> _Your assignment_: Starting with the first line of the data that follows, transcribe every line verbatim until the line containing "b).qtime = d.qtime := rfl" has been transcribed.

> _Extracted records_:
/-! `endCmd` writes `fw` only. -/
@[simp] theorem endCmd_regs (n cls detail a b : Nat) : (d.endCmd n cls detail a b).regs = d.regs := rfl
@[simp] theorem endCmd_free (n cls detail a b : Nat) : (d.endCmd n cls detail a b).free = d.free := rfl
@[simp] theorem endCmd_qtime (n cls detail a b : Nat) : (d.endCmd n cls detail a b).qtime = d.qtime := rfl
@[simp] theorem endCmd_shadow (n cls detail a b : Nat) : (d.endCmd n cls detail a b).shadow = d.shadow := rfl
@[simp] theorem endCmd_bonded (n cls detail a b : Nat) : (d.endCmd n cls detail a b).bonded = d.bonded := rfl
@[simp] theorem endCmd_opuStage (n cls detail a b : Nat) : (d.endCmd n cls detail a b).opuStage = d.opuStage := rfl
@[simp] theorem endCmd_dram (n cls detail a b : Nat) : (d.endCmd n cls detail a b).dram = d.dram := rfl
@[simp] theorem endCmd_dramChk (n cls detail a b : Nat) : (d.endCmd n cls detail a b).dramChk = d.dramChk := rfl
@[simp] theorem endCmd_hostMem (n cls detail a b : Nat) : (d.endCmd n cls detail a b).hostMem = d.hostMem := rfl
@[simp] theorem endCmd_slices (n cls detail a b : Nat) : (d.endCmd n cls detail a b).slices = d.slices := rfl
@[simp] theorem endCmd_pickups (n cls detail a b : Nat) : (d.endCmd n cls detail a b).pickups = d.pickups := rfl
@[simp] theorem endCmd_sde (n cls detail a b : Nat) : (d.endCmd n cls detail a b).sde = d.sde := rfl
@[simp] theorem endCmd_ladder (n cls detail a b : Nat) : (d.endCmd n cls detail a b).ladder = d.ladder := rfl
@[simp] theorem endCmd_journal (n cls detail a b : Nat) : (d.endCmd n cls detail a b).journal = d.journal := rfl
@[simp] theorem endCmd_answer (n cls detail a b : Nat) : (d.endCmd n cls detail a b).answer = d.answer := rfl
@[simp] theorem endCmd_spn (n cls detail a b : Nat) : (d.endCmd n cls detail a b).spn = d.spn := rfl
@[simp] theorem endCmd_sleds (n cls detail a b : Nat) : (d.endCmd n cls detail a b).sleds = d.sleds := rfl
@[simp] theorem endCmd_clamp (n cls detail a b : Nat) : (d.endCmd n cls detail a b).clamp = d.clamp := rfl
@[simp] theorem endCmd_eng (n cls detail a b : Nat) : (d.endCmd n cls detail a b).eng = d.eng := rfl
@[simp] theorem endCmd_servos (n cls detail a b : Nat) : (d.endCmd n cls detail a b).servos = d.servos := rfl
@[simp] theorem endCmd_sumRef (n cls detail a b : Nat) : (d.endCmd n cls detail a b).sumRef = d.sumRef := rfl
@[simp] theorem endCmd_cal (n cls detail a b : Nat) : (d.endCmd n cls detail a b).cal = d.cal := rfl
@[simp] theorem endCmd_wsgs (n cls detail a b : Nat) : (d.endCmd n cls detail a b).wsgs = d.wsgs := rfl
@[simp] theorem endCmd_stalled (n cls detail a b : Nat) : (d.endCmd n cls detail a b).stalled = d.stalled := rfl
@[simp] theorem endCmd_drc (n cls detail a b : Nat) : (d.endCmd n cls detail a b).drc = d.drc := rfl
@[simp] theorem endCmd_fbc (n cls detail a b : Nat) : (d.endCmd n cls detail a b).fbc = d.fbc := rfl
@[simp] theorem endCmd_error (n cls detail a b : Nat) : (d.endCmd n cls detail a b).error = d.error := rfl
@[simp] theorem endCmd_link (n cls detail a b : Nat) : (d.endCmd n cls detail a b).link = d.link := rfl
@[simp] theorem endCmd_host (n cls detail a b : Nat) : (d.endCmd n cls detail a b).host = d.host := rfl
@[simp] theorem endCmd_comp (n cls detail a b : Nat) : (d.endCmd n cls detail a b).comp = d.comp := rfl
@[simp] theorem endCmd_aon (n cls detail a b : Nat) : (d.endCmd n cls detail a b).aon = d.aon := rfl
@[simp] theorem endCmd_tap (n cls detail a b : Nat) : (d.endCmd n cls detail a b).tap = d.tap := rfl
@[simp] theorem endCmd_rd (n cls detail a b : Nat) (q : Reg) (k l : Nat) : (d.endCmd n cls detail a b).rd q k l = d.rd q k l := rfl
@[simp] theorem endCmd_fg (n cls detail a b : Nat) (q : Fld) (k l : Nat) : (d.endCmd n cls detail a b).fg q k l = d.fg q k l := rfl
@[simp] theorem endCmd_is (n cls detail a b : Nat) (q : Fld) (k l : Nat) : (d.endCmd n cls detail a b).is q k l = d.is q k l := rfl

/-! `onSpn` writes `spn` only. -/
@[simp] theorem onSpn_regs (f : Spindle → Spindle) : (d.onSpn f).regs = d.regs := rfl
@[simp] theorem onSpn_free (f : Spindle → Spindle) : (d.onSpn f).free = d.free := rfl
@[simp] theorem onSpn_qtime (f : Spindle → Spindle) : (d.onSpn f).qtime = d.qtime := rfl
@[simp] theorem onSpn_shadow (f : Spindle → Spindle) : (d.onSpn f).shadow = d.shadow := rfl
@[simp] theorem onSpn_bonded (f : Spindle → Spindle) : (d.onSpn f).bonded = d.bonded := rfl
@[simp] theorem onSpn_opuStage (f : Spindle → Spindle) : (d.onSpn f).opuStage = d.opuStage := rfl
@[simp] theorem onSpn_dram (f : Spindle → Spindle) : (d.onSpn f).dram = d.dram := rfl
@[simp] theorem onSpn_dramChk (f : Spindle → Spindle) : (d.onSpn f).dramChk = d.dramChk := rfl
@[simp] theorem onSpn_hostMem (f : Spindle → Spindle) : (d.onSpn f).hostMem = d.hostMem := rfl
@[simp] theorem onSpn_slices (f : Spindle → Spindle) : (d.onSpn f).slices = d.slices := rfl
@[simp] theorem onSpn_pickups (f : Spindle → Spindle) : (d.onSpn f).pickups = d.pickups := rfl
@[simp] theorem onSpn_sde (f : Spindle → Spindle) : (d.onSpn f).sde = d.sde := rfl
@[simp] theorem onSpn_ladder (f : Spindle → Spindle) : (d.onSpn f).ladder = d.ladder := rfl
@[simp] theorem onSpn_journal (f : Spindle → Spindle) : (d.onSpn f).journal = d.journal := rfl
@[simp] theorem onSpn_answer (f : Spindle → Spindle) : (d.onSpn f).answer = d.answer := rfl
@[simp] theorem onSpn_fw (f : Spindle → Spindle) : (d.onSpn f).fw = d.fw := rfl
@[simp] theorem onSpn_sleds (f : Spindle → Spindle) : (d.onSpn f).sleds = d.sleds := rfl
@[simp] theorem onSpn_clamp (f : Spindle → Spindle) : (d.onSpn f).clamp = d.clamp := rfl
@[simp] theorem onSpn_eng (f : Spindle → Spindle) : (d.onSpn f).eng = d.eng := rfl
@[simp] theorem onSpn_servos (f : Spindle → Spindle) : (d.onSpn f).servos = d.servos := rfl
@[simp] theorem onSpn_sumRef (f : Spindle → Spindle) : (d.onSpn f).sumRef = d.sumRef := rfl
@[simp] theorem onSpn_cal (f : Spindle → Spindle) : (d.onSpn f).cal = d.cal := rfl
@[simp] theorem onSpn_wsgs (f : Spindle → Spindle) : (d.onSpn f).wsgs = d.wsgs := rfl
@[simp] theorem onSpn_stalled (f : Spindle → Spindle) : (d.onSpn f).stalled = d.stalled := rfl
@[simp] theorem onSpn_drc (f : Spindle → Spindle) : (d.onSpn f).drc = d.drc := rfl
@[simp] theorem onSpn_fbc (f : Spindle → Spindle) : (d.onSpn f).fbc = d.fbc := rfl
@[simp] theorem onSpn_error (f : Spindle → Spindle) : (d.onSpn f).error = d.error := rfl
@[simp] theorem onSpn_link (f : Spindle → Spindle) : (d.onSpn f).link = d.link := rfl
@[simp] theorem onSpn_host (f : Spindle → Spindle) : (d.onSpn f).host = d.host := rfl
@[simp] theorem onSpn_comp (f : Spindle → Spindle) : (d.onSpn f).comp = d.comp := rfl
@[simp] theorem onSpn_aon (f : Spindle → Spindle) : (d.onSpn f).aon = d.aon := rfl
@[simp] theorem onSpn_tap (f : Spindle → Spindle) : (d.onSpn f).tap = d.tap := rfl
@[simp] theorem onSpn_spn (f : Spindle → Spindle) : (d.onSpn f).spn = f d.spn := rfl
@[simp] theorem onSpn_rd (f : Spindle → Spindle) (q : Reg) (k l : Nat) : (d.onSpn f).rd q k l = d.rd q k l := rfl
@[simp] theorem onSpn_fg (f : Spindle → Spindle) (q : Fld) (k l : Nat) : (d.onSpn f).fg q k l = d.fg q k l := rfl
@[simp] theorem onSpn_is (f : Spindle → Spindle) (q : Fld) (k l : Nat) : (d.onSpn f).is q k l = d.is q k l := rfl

> _Answer to this problem_:
/-! `endCmd` writes `fw` only. -/
@[simp] theorem endCmd_regs (n cls detail a b : Nat) : (d.endCmd n cls detail a b).regs = d.regs := rfl
@[simp] theorem endCmd_free (n cls detail a b : Nat) : (d.endCmd n cls detail a b).free = d.free := rfl
@[simp] theorem endCmd_qtime (n cls detail a b : Nat) : (d.endCmd n cls detail a b).qtime = d.qtime := rfl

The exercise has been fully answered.